-- ==== Sys2Proof/Syntax.lean ====
section
/-!
DEFINITION. Syntax.lean: the commands of the block: one constructor of `Instr` per row of the opcode table (host
accesses, command packets, and the events of pins, frames, clocks and engines that the rows name), with its operands.
-/
namespace Sys2Proof
open Sys2Proof.Machine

**Exercise prompt**
Transcribe every line of the records, keeping each one exact.

**Task response**
-- ==== Sys2Proof/Syntax.lean ====
section
/-!
DEFINITION. Syntax.lean: the commands of the block: one constructor of `Instr` per row of the opcode table (host
accesses, command packets, and the events of pins, frames, clocks and engines that the rows name), with its operands.
-/
namespace Sys2Proof
open Sys2Proof.Machine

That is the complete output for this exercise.